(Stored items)
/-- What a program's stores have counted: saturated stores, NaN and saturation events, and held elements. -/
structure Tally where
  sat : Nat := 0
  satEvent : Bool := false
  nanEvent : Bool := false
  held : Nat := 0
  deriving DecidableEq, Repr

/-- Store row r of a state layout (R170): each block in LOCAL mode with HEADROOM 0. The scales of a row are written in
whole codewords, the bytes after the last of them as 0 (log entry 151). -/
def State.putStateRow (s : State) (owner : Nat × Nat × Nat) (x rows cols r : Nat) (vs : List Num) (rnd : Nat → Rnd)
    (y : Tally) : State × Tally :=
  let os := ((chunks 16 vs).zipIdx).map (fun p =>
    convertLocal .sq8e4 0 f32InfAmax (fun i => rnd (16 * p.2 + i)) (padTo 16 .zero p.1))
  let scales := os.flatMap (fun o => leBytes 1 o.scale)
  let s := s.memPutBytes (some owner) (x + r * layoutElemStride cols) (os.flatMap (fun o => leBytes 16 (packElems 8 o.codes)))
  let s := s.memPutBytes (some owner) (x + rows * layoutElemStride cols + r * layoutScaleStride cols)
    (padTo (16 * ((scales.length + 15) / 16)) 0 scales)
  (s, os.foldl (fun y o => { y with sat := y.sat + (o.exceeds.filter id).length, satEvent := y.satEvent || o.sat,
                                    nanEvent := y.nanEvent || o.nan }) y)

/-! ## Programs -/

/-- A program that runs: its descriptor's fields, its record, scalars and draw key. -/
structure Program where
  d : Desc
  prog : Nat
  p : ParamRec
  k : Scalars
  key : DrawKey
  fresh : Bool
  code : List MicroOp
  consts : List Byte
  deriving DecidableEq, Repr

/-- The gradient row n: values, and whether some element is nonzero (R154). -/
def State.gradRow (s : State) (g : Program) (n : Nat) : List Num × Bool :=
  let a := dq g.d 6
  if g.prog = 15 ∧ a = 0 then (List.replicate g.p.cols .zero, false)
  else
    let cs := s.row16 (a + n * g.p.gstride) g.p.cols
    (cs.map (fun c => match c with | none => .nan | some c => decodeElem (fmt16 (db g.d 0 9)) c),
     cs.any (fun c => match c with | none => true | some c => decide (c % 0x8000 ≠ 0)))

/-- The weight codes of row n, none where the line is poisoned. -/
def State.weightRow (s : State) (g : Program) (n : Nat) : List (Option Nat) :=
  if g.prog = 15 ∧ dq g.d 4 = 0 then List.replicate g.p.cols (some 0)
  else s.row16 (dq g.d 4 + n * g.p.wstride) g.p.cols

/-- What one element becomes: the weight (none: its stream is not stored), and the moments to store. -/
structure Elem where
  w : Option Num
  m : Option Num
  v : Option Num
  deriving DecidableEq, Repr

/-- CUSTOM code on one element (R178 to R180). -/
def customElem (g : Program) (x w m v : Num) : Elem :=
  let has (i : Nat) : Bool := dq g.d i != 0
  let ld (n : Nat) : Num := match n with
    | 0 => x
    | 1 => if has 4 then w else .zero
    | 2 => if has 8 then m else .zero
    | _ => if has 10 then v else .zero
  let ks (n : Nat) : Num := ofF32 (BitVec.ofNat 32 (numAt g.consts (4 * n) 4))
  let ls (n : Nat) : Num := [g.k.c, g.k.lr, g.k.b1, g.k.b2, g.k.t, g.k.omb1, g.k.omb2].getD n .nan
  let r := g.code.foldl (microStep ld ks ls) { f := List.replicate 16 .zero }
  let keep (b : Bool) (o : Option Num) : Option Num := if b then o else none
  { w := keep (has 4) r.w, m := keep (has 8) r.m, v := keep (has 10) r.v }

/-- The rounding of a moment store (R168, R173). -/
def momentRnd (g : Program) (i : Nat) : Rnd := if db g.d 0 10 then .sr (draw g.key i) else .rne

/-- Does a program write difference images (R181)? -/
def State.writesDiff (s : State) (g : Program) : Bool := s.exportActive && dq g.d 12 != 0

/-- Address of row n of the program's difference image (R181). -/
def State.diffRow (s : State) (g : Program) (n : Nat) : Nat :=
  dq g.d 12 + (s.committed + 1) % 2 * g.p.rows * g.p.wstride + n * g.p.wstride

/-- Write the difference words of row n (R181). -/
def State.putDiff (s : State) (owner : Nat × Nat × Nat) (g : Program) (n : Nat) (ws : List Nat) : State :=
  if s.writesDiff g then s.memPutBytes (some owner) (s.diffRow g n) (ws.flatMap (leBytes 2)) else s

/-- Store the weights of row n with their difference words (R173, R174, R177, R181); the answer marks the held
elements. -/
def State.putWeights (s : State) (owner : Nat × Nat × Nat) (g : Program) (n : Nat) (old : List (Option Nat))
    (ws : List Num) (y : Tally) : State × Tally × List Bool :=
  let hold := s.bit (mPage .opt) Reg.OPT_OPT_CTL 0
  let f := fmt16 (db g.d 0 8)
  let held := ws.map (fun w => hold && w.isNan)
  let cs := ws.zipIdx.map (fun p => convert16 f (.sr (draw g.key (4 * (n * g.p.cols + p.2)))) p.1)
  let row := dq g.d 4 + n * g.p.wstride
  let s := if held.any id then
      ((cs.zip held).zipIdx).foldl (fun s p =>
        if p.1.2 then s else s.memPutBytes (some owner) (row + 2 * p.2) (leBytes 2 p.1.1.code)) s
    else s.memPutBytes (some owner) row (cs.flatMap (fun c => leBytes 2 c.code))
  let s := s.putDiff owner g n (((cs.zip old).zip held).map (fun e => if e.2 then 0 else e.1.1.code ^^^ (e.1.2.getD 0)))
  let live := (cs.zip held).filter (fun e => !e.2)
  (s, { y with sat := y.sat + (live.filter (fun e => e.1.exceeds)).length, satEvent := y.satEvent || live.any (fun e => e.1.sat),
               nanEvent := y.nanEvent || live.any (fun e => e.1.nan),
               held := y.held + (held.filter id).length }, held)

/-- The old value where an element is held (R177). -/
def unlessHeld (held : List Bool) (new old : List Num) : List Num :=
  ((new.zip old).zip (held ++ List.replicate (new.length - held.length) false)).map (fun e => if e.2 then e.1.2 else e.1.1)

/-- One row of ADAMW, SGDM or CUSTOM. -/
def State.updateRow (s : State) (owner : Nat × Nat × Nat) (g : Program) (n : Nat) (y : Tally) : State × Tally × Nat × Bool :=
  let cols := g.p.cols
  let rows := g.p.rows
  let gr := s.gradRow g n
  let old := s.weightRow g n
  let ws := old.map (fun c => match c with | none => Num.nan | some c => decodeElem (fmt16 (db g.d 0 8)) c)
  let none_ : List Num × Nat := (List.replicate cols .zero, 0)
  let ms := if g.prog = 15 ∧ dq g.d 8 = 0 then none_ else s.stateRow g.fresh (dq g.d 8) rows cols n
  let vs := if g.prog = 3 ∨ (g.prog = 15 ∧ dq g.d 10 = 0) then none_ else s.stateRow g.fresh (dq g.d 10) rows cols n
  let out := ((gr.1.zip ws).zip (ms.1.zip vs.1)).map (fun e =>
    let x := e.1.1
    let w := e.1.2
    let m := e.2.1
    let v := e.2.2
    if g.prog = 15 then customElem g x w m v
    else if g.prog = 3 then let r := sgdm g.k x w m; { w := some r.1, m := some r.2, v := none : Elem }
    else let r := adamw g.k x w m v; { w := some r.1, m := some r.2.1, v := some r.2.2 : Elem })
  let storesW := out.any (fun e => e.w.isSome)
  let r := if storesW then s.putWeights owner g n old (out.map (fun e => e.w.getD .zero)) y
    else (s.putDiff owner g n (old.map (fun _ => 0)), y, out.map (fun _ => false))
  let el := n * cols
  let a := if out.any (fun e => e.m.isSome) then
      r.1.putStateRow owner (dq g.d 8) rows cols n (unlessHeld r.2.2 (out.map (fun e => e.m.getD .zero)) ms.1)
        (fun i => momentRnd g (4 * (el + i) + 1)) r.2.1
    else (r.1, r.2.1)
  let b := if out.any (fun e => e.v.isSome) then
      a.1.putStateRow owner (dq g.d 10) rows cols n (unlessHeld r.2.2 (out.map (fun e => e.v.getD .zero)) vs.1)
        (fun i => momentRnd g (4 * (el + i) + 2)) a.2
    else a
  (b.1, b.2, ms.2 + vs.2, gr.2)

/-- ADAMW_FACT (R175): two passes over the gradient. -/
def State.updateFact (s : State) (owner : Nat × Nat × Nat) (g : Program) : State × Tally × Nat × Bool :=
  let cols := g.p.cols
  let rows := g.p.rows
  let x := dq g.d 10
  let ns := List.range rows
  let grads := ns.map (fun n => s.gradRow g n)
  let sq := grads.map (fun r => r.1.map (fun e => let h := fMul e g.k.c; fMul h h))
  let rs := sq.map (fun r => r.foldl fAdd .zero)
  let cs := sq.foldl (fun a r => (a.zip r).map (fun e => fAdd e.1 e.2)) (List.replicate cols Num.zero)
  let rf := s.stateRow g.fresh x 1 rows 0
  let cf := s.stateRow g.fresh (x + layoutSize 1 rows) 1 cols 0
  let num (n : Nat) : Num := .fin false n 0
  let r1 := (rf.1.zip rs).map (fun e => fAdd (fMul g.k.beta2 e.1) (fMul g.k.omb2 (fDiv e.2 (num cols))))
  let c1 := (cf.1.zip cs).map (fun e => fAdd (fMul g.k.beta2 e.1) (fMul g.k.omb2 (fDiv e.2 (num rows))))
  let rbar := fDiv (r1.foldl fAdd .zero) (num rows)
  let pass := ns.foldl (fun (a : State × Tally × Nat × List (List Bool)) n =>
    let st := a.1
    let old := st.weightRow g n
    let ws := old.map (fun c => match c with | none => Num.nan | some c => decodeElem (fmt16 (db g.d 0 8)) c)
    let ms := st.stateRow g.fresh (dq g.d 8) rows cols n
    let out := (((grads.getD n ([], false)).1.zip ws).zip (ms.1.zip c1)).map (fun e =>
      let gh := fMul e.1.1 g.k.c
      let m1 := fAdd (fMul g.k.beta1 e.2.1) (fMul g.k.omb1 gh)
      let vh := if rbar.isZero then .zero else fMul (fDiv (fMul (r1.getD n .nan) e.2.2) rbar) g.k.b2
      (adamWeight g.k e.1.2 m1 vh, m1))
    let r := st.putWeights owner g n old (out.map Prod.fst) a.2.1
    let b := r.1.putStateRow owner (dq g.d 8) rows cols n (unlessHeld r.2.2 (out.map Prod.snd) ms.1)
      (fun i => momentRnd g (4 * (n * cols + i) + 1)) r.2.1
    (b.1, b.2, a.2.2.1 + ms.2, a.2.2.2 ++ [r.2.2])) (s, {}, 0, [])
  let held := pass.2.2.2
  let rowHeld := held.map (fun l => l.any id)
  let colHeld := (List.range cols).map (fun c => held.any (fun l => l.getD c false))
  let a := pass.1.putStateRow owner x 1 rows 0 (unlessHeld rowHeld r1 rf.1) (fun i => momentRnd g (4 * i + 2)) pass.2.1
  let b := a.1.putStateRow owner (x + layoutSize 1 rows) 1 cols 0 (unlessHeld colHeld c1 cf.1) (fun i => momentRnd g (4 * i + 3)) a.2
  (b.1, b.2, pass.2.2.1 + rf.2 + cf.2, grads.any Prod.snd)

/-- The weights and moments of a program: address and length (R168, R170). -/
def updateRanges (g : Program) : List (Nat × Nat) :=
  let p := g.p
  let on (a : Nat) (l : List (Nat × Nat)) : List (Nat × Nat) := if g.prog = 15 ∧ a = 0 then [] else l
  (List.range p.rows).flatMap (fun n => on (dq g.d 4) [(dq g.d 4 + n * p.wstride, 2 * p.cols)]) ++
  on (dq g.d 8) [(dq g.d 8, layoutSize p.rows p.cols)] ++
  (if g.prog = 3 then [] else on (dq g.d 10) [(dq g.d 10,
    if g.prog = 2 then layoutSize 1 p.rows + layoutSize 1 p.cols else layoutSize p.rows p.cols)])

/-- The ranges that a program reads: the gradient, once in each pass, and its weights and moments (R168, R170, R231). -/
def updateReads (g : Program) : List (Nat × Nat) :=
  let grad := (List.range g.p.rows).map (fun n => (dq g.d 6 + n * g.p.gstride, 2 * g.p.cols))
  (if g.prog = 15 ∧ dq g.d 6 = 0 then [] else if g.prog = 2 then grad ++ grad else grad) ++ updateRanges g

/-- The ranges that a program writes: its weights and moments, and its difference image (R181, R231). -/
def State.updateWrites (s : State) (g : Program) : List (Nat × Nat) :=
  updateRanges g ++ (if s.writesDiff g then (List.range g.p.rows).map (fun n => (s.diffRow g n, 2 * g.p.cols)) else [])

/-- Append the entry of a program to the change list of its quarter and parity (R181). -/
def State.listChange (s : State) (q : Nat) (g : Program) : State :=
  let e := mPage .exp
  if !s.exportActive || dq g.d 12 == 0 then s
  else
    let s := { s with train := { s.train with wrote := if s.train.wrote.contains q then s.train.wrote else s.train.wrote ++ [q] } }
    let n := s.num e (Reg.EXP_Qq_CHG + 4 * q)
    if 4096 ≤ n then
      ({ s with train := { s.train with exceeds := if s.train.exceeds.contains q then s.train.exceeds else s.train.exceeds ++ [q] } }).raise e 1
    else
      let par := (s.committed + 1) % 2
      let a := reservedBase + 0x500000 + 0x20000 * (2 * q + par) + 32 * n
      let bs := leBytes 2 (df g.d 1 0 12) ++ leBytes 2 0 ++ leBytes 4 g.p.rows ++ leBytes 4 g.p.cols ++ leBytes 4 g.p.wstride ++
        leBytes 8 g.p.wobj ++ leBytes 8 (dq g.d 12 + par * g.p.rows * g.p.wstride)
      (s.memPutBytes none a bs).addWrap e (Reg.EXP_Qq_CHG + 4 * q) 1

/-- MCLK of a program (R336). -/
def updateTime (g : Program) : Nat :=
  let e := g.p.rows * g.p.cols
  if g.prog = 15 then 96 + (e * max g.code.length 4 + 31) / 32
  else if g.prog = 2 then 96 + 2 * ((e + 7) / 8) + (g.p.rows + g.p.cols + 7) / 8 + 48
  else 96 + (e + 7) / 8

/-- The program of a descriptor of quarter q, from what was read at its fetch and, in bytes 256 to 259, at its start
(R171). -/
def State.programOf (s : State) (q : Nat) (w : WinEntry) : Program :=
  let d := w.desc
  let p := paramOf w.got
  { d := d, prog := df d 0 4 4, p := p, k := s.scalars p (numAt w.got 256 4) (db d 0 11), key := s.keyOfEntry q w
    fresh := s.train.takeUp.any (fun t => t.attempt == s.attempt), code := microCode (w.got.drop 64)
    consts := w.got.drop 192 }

> What you should do: Scan the lines above for "storesW", then copy every one that has it.

> Answer to the problem:
  let storesW := out.any (fun e => e.w.isSome)
  let r := if storesW then s.putWeights owner g n old (out.map (fun e => e.w.getD .zero)) y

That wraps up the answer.